Two versions are possible but it must be unambiguous.

Sweetness scale 1
Alsace sweetness scale 2

EU logic?

It has always been mandatory to state the dryness/sweetness level on sparkling wines because, as the EU regulations point out:

Consumers often make purchasing decisions based on the information provided concerning the sugar content of sparkling wine, aerated sparkling wine, quality sparkling wine and quality aromatic sparkling wine. The indication of sugar content should therefore be compulsory for those categories of grapevine products while it should remain optional for other categories of grapevine products.
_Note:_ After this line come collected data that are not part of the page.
/-- Append one record to the event log and count it when a record is overwritten undelivered. -/
def logEvent (d : Dev) (code arg0 arg1 : Nat) : Dev :=
  let lost := ((overwritten d.ev.log).filter (fun e => undelivered d e.eseq)).length
  let d1 := { d with ev := { d.ev with
    log := pushLog d.ev.log (newRec d code arg0 arg1), eseq := trunc 32 (d.ev.eseq + 1),
    counts := tset d.ev.counts code (tget 0 d.ev.counts code + 1) } }
  if lost = 0 then d1 else bump d1 0x1124 0 lost

/-- Raise an event at most once per second of the uptime. -/
def raiseSec (d : Dev) (code arg0 arg1 : Nat) : Dev :=
  if tget 0 d.ev.onceSec code = upSecond d + 1 then d
  else logEvent { d with ev := { d.ev with onceSec := tset d.ev.onceSec code (upSecond d + 1) } } code arg0 arg1

/-- Raise an event: log it, and raise 0x4102 when a record was overwritten undelivered (R548). -/
def raise (d : Dev) (code arg0 arg1 : Nat) : Dev :=
  let d1 := logEvent d code arg0 arg1
  if cfg d1 0x1124 0 = cfg d 0x1124 0 then d1 else raiseSec d1 0x4102 0 0

/-- Raise an event once per step for each `key`. -/
def raiseOnce (d : Dev) (code key arg0 arg1 : Nat) : Dev :=
  if d.ev.onceStep.contains (code, key) then d
  else raise { d with ev := { d.ev with onceStep := (code, key) :: d.ev.onceStep } } code arg0 arg1

/-- Raise an event once per named unit per step. -/
def raiseStep (d : Dev) (code unit arg1 : Nat) : Dev := raiseOnce d code unit unit arg1

/-- The corrected errors of one unit in the second that ends now. -/
def lastSecond (d : Dev) (key : Nat) : List (Nat × Nat) :=
  (tget [] d.ev.window key).filter (fun e => decide (d.uptime < e.1 + 1000000000))

/-- Count `n` corrected errors of unit `unit` and raise `code` when those of the last second come to exceed `limit`.
DESIGN CHOICE, log 87. -/
def ceNote (d : Dev) (code unit limit n : Nat) : Dev :=
  let key := code * 65536 + unit
  let w := lastSecond d key
  let c := sumN (w.map Prod.snd)
  let d1 := { d with ev := { d.ev with window := tset d.ev.window key (w ++ [(d.uptime, n)]) } }
  if c ≤ limit ∧ limit < c + n then raise d1 code unit (c + n) else d1

/-- Draw the number of the next free value. DESIGN CHOICE, log 1. -/
def nextFree (d : Dev) : Nat × Dev := (d.freeCtr, { d with freeCtr := d.freeCtr + 1 })

/-! ### Per-unit records -/

/-- Tensor unit `t` (global index). -/
def tuAt (d : Dev) (t : Nat) : Tu := tget tuReset d.tus t

/-- Replace tensor unit `t`. -/
def setTu (d : Dev) (t : Nat) (u : Tu) : Dev := { d with tus := tset d.tus t u }

/-- The shadow unit of a cluster. -/
def shadowAt (d : Dev) (c : Nat) : Shadow := tget shadowFree d.shadows c

/-- Replace a cluster's shadow unit. -/
def setShadow (d : Dev) (c : Nat) (u : Shadow) : Dev := { d with shadows := tset d.shadows c u }

/-- Fetch engine `f`. -/
def feAt (d : Dev) (f : Nat) : Fe := tget feReset d.fes f

/-- Replace fetch engine `f`. -/
def setFe (d : Dev) (f : Nat) (e : Fe) : Dev := { d with fes := tset d.fes f e }

/-- Stage context `c`. -/
def ctxAt (d : Dev) (c : Nat) : Ctx := tget ctxReset d.seq.ctxs c

/-- Replace stage context `c`. -/
def setCtx (d : Dev) (c : Nat) (x : Ctx) : Dev := { d with seq := { d.seq with ctxs := tset d.seq.ctxs c x } }

/-- The started task with identifier `id`. -/
def taskAt (d : Dev) (id : Nat) : Option Task := d.seq.tasks.find? (fun t => t.id == id)

/-- The task a cluster works on. -/
def currentTask (d : Dev) (cluster : Nat) : Option Task := (tfind d.seq.current cluster).bind (taskAt d)

/-- The stage context a cluster works for; 64 when it works for none. -/
def clusterCtx (d : Dev) (cluster : Nat) : Nat :=
  match currentTask d cluster with
  | some t => t.ctx
  | none => 64

/-- Replace a started task. -/
def setTask (d : Dev) (t : Task) : Dev :=
  { d with seq := { d.seq with tasks := d.seq.tasks.map (fun u => if u.id = t.id then t else u) } }

/-! ### Semaphores (R253 to R257) -/

/-- The key of a semaphore. -/
def semKey (cluster num : Nat) : Nat := cluster * 4096 + num

/-- A semaphore's word. -/
def semAt (d : Dev) (k : Nat) : Sem := tget semReset d.sems k

/-- Replace a semaphore. -/
def setSem (d : Dev) (k : Nat) (s : Sem) : Dev := { d with sems := tset d.sems k s }

/-- A semaphore's word as SemRead gives it (R254). -/
def semWord (s : Sem) : Nat :=
  match s.waits with
  | w :: _ => 2 ^ 31 + w.req % 16 * 2 ^ 27 + (w.amount - 1) % 16 * 2 ^ 23 + s.count
  | [] => s.count

/-- A context at work: it can still be stopped (R296). -/
def ctxLive (x : Ctx) : Bool := x.st == .resident || x.st == .running || x.st == .swappedOut

/-- Take back the waits and unused grants of the requesters that `p` picks by number on one cluster's semaphores. -/
def dropWaits (d : Dev) (cluster : Nat) (p : Nat → Bool) : Dev :=
  { d with
    sems := d.sems.map (fun e =>
      if e.1 / 4096 = cluster then (e.1, { e.2 with waits := e.2.waits.filter (fun w => !p (w.req % 16)) }) else e)
    grants := d.grants.filter (fun g => !(g.1 / 4096 == cluster && p (g.2 % 16))) }

/-- The blocked waits of those requesters, by semaphore key, and the waits that have succeeded for them and are not yet
used. -/
def waitsOf (d : Dev) (cluster : Nat) (p : Nat → Bool) : List (Nat × SemWaiter) :=
  (d.sems.filter (fun e => e.1 / 4096 == cluster)).flatMap (fun e => (e.2.waits.filter (fun w => p (w.req % 16))).map (fun w => (e.1, w)))
def grantsOf (d : Dev) (cluster : Nat) (p : Nat → Bool) : List (Nat × Nat) :=
  d.grants.filter (fun g => g.1 / 4096 == cluster && p (g.2 % 16))

/-- Put saved waits back ahead of the waits that have arrived since, and saved grants (R259). -/
def putWaits (d : Dev) (ws : List (Nat × SemWaiter)) (gs : List (Nat × Nat)) : Dev :=
  { d with
    sems := ws.reverse.foldl (fun t w => tmod semReset t w.1 (fun s => { s with waits := w.2 :: s.waits })) d.sems
    grants := gs ++ d.grants }

/-- R296 steps 1, 2 and 4 on one fetch engine: queued descriptors of the context are discarded, active ones
end without signalling. DESIGN CHOICE, log 80. -/
def feDropCtx (e : Fe) (ctx : Nat) : Fe :=
  { e with
    queues := e.queues.map (fun q => (q.1, q.2.filter (fun x => x.ctx != ctx)))
    held := e.held.filter (fun x => x.ctx != ctx)
    drainWait := e.drainWait.filter (fun x => x.ctx != ctx)
    recs := e.recs.filter (fun r => r.ctx != ctx)
    active := e.active.filter (fun a => a.entry.ctx != ctx) }

/-- R296 step 2 on one TU: queued commands of the context are discarded. DESIGN CHOICE, log 80. -/
def tuDropCtx (u : Tu) (ctx : Nat) : Tu := { u with queue := u.queue.filter (fun x => x.ctx != ctx) }

/-- A unit fault that names a stage context (R296): the context is stopping, its queued work is discarded. -/
def unitFault (d : Dev) (ctx code : Nat) : Dev :=
  let x := ctxAt d ctx
  if ctx < 64 ∧ ctxLive x then
    let d1 := setCtx d ctx { x with st := .stopping, cause := code }
    { d1 with
      tus := d1.tus.map (fun e => (e.1, tuDropCtx e.2 ctx))
      fes := d1.fes.map (fun e => (e.1, feDropCtx e.2 ctx)) }
  else d

/-- Raise an event and stop the stage context it names. DESIGN CHOICE, log 80. -/
def raiseFault (d : Dev) (code arg0 arg1 ctx : Nat) : Dev := unitFault (raise d code arg0 arg1) ctx code

/-! ### Contexts and the entries they bind (R273, R350) -/

/-- The row of a stage context. -/
def ctxRow (d : Dev) (c : Nat) : Nat := cfg d 0x6010 (c + 1)

def ctxEn (d : Dev) (c : Nat) : Bool := decide (c < 64) && bitAt (ctxRow d c) 255

/-- The enabled contexts. -/
def enabledCtxs (d : Dev) : List Nat := (List.range 64).filter (ctxEn d)

/-- The binding list of a context (R350): entry numbers in list order. -/
def bindList (d : Dev) (c : Nat) : List Nat :=
  let v := cfg d 0x6820 (c + 1)
  (List.range (min 256 (fld v 15 0))).map (fun i => fld v (16 * i + 31) (16 * i + 16))

/-- The contexts that bind a parameter entry. -/
def binders (d : Dev) (e : Nat) : List Nat := (enabledCtxs d).filter (fun c => (bindList d c).contains e)

/-- Every context that binds the entry stops (R296). -/
def stopBinders (d : Dev) (e code : Nat) : Dev := (binders d e).foldl (fun x c => unitFault x c code) d

/-! ### Engine records (R618) -/

/-- The check bits of an engine record are uncorrectable. -/
def eccBad (d : Dev) (k : EccRec) : Bool := d.mem.badRecs.contains k

/-- A record that is written whole, or that ends, has no error. -/
def endRec (d : Dev) (k : EccRec) : Dev := { d with mem := { d.mem with badRecs := d.mem.badRecs.filter (fun x => x != k) } }

/-- No record of the engines has an error: all are written anew. -/
def endRecs (d : Dev) : Dev := { d with mem := { d.mem with badRecs := [] } }

/-- Read a record that belongs to parameter entry `e`: an uncorrectable error raises `code`, and R7 applies to every context
that binds the entry (R349, R372, R472). -/
def readRec (d : Dev) (k : EccRec) (code e arg : Nat) : Dev :=
  if eccBad d k then stopBinders (raise d code e arg) e code else d

/-- An access to a semaphore whose word is uncorrectable raises 0x8704, and R7 applies to the context (R261).
DESIGN CHOICE, log 88. -/
def semRead (d : Dev) (cluster num ctx : Nat) : Dev :=
  if (semAt d (semKey cluster num)).bad then raiseFault d 0x8704 cluster num ctx else d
It is still optional for still wines under EU law and only compulsory if a member state passes its own law, which is why Alsace has taken so long to get to this point. (See The Oxford Companion to Wine’s dosage entry for the mandatory labelling terms for sparkling wines.)

I’m really not sure why the EU made that distinction though the rule-makers explain it thus:

The sugar content of grapevine products other than sparkling wine, aerated sparkling wine, quality sparkling wine and quality aromatic sparkling wine is not an essential element of information for the consumer. It should therefore be optional for producers to indicate the sugar content of those grapevine products on the label. However, in order not to mislead the consumers, the voluntary use of terms related to the sugar content for those products should be regulated.

I wonder who on earth came up with that (and got paid to do so)?

Aulagnon is pleased and relieved about this development. He wrote to me: ‘That’s definitively the good news that we were hoping for for a while, and now it has become reality. Now the consumers, and the trade as well, will be enlightened by this EU scale, which is not just about the residual sugar but also about the balance in the mouth, including the tartaric acidity.’

As the CIVA’s press release says, ‘This new and attractive feature aims to make it easier for millions of consumers to choose their wines, help less expert professionals to navigate the industry and simplify the food-wine pairing process.’

It seems highly likely that this was the overriding argument that persuaded those producers not keen to go along with this. Let’s hope this improves the fortunes of Alsace wines around the world, wines that are so often lauded but whose quality is not as often recognised in what we actually buy.